Prompt -
Take the records underneath and set them down exactly.

(Recorded data)
:::::

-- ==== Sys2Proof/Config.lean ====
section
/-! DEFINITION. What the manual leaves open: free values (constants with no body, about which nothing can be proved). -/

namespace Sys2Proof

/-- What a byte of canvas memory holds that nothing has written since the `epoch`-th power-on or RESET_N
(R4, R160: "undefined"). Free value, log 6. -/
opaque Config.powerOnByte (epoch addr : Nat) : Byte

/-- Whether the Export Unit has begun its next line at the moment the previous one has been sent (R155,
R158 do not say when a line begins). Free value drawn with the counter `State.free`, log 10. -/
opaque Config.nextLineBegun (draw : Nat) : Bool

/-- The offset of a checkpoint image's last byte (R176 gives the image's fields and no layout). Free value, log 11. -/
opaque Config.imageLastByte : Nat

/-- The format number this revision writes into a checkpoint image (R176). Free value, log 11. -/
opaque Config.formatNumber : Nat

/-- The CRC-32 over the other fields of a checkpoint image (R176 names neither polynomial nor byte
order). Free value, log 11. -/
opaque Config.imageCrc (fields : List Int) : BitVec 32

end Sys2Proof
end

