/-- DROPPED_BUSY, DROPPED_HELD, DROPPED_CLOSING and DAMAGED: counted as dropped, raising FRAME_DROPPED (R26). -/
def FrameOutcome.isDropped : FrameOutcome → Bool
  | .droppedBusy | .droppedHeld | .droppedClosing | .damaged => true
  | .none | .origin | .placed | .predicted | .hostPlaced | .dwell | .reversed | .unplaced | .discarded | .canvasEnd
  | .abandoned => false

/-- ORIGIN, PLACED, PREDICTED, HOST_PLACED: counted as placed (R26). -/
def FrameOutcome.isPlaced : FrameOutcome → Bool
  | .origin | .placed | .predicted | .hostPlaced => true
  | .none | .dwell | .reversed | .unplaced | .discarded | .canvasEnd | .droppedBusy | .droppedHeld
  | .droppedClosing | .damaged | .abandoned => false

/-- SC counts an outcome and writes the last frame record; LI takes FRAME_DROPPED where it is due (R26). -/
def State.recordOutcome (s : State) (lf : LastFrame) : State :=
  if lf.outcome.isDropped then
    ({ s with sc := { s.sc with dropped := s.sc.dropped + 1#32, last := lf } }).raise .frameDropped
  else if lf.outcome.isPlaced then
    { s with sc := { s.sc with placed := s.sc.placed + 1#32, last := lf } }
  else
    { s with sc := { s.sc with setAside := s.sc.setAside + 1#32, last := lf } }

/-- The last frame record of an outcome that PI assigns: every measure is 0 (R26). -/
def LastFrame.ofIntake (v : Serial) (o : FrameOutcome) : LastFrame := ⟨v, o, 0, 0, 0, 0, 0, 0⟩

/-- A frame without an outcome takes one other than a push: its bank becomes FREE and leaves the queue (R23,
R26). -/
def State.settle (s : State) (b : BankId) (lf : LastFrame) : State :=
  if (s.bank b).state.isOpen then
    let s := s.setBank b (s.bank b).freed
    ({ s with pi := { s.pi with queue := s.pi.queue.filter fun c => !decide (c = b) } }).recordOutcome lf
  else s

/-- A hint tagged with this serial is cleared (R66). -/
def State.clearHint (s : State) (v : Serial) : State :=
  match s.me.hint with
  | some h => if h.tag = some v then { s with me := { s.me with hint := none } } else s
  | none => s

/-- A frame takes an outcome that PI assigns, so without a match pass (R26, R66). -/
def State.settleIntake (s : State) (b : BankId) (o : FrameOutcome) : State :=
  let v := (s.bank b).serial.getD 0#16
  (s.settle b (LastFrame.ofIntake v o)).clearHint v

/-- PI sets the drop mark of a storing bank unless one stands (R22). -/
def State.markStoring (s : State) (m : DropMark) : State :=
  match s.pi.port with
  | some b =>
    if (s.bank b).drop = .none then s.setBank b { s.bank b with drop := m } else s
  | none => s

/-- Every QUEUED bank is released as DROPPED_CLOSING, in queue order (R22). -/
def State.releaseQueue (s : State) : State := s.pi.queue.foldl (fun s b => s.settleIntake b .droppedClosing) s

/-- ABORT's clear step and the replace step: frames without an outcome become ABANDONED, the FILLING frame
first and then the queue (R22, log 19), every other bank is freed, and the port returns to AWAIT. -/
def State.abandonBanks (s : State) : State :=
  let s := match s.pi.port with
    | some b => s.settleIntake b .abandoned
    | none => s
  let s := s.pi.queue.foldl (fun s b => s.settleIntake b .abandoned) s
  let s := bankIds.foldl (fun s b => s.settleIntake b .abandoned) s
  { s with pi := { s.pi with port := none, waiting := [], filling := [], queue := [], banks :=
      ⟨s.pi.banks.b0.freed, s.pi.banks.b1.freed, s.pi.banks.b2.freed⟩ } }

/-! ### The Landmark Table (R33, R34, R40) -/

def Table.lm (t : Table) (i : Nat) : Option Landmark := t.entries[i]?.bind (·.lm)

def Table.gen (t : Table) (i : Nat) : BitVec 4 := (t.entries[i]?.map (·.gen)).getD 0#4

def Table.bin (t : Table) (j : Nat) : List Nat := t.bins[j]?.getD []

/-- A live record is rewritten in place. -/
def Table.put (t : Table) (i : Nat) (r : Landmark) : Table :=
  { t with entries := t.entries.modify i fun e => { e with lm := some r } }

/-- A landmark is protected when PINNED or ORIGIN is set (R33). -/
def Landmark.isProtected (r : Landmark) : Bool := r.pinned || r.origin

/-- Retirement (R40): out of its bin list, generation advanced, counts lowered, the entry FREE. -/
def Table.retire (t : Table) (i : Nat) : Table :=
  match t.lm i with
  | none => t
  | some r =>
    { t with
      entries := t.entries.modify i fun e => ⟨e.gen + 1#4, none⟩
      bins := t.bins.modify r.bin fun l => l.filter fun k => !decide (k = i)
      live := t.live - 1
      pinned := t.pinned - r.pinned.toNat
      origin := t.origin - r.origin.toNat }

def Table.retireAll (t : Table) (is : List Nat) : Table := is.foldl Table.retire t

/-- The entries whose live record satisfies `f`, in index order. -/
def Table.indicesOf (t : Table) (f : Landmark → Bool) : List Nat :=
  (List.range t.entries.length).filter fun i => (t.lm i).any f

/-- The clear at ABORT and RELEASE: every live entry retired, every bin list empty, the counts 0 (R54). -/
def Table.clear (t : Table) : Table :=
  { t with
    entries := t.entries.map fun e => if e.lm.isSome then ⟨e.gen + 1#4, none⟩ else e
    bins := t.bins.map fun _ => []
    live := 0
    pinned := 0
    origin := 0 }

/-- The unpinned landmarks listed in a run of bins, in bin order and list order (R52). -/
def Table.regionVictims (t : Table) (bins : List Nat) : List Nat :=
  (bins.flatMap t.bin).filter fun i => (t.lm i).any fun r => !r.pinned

:::::

Exercise response -
-- ==== Sys2Proof/Config.lean ====
section
/-! DEFINITION. What the manual leaves open: free values (constants with no body, about which nothing can be proved). -/

namespace Sys2Proof

/-- What a byte of canvas memory holds that nothing has written since the `epoch`-th power-on or RESET_N
(R4, R160: "undefined"). Free value, log 6. -/
opaque Config.powerOnByte (epoch addr : Nat) : Byte

/-- Whether the Export Unit has begun its next line at the moment the previous one has been sent (R155,
R158 do not say when a line begins). Free value drawn with the counter `State.free`, log 10. -/
opaque Config.nextLineBegun (draw : Nat) : Bool

/-- The offset of a checkpoint image's last byte (R176 gives the image's fields and no layout). Free value, log 11. -/
opaque Config.imageLastByte : Nat

/-- The format number this revision writes into a checkpoint image (R176). Free value, log 11. -/
opaque Config.formatNumber : Nat

/-- The CRC-32 over the other fields of a checkpoint image (R176 names neither polynomial nor byte
order). Free value, log 11. -/
opaque Config.imageCrc (fields : List Int) : BitVec 32

end Sys2Proof
end

/-- DROPPED_BUSY, DROPPED_HELD, DROPPED_CLOSING and DAMAGED: counted as dropped, raising FRAME_DROPPED (R26). -/
def FrameOutcome.isDropped : FrameOutcome → Bool
  | .droppedBusy | .droppedHeld | .droppedClosing | .damaged => true
  | .none | .origin | .placed | .predicted | .hostPlaced | .dwell | .reversed | .unplaced | .discarded | .canvasEnd
  | .abandoned => false

/-- ORIGIN, PLACED, PREDICTED, HOST_PLACED: counted as placed (R26). -/
def FrameOutcome.isPlaced : FrameOutcome → Bool
  | .origin | .placed | .predicted | .hostPlaced => true
  | .none | .dwell | .reversed | .unplaced | .discarded | .canvasEnd | .droppedBusy | .droppedHeld
  | .droppedClosing | .damaged | .abandoned => false

/-- SC counts an outcome and writes the last frame record; LI takes FRAME_DROPPED where it is due (R26). -/
def State.recordOutcome (s : State) (lf : LastFrame) : State :=
  if lf.outcome.isDropped then
    ({ s with sc := { s.sc with dropped := s.sc.dropped + 1#32, last := lf } }).raise .frameDropped
  else if lf.outcome.isPlaced then
    { s with sc := { s.sc with placed := s.sc.placed + 1#32, last := lf } }
  else
    { s with sc := { s.sc with setAside := s.sc.setAside + 1#32, last := lf } }

/-- The last frame record of an outcome that PI assigns: every measure is 0 (R26). -/
def LastFrame.ofIntake (v : Serial) (o : FrameOutcome) : LastFrame := ⟨v, o, 0, 0, 0, 0, 0, 0⟩

/-- A frame without an outcome takes one other than a push: its bank becomes FREE and leaves the queue (R23,
R26). -/
def State.settle (s : State) (b : BankId) (lf : LastFrame) : State :=
  if (s.bank b).state.isOpen then
    let s := s.setBank b (s.bank b).freed
    ({ s with pi := { s.pi with queue := s.pi.queue.filter fun c => !decide (c = b) } }).recordOutcome lf
  else s

/-- A hint tagged with this serial is cleared (R66). -/
def State.clearHint (s : State) (v : Serial) : State :=
  match s.me.hint with
  | some h => if h.tag = some v then { s with me := { s.me with hint := none } } else s
  | none => s

/-- A frame takes an outcome that PI assigns, so without a match pass (R26, R66). -/
def State.settleIntake (s : State) (b : BankId) (o : FrameOutcome) : State :=
  let v := (s.bank b).serial.getD 0#16
  (s.settle b (LastFrame.ofIntake v o)).clearHint v

/-- PI sets the drop mark of a storing bank unless one stands (R22). -/
def State.markStoring (s : State) (m : DropMark) : State :=
  match s.pi.port with
  | some b =>
    if (s.bank b).drop = .none then s.setBank b { s.bank b with drop := m } else s
  | none => s

/-- Every QUEUED bank is released as DROPPED_CLOSING, in queue order (R22). -/
def State.releaseQueue (s : State) : State := s.pi.queue.foldl (fun s b => s.settleIntake b .droppedClosing) s

/-- ABORT's clear step and the replace step: frames without an outcome become ABANDONED, the FILLING frame
first and then the queue (R22, log 19), every other bank is freed, and the port returns to AWAIT. -/
def State.abandonBanks (s : State) : State :=
  let s := match s.pi.port with
    | some b => s.settleIntake b .abandoned
    | none => s
  let s := s.pi.queue.foldl (fun s b => s.settleIntake b .abandoned) s
  let s := bankIds.foldl (fun s b => s.settleIntake b .abandoned) s
  { s with pi := { s.pi with port := none, waiting := [], filling := [], queue := [], banks :=
      ⟨s.pi.banks.b0.freed, s.pi.banks.b1.freed, s.pi.banks.b2.freed⟩ } }

/-! ### The Landmark Table (R33, R34, R40) -/

def Table.lm (t : Table) (i : Nat) : Option Landmark := t.entries[i]?.bind (·.lm)

def Table.gen (t : Table) (i : Nat) : BitVec 4 := (t.entries[i]?.map (·.gen)).getD 0#4

def Table.bin (t : Table) (j : Nat) : List Nat := t.bins[j]?.getD []

/-- A live record is rewritten in place. -/
def Table.put (t : Table) (i : Nat) (r : Landmark) : Table :=
  { t with entries := t.entries.modify i fun e => { e with lm := some r } }

/-- A landmark is protected when PINNED or ORIGIN is set (R33). -/
def Landmark.isProtected (r : Landmark) : Bool := r.pinned || r.origin

/-- Retirement (R40): out of its bin list, generation advanced, counts lowered, the entry FREE. -/
def Table.retire (t : Table) (i : Nat) : Table :=
  match t.lm i with
  | none => t
  | some r =>
    { t with
      entries := t.entries.modify i fun e => ⟨e.gen + 1#4, none⟩
      bins := t.bins.modify r.bin fun l => l.filter fun k => !decide (k = i)
      live := t.live - 1
      pinned := t.pinned - r.pinned.toNat
      origin := t.origin - r.origin.toNat }

def Table.retireAll (t : Table) (is : List Nat) : Table := is.foldl Table.retire t

/-- The entries whose live record satisfies `f`, in index order. -/
def Table.indicesOf (t : Table) (f : Landmark → Bool) : List Nat :=
  (List.range t.entries.length).filter fun i => (t.lm i).any f

/-- The clear at ABORT and RELEASE: every live entry retired, every bin list empty, the counts 0 (R54). -/
def Table.clear (t : Table) : Table :=
  { t with
    entries := t.entries.map fun e => if e.lm.isSome then ⟨e.gen + 1#4, none⟩ else e
    bins := t.bins.map fun _ => []
    live := 0
    pinned := 0
    origin := 0 }

/-- The unpinned landmarks listed in a run of bins, in bin order and list order (R52). -/
def Table.regionVictims (t : Table) (bins : List Nat) : List Nat :=
  (bins.flatMap t.bin).filter fun i => (t.lm i).any fun r => !r.pinned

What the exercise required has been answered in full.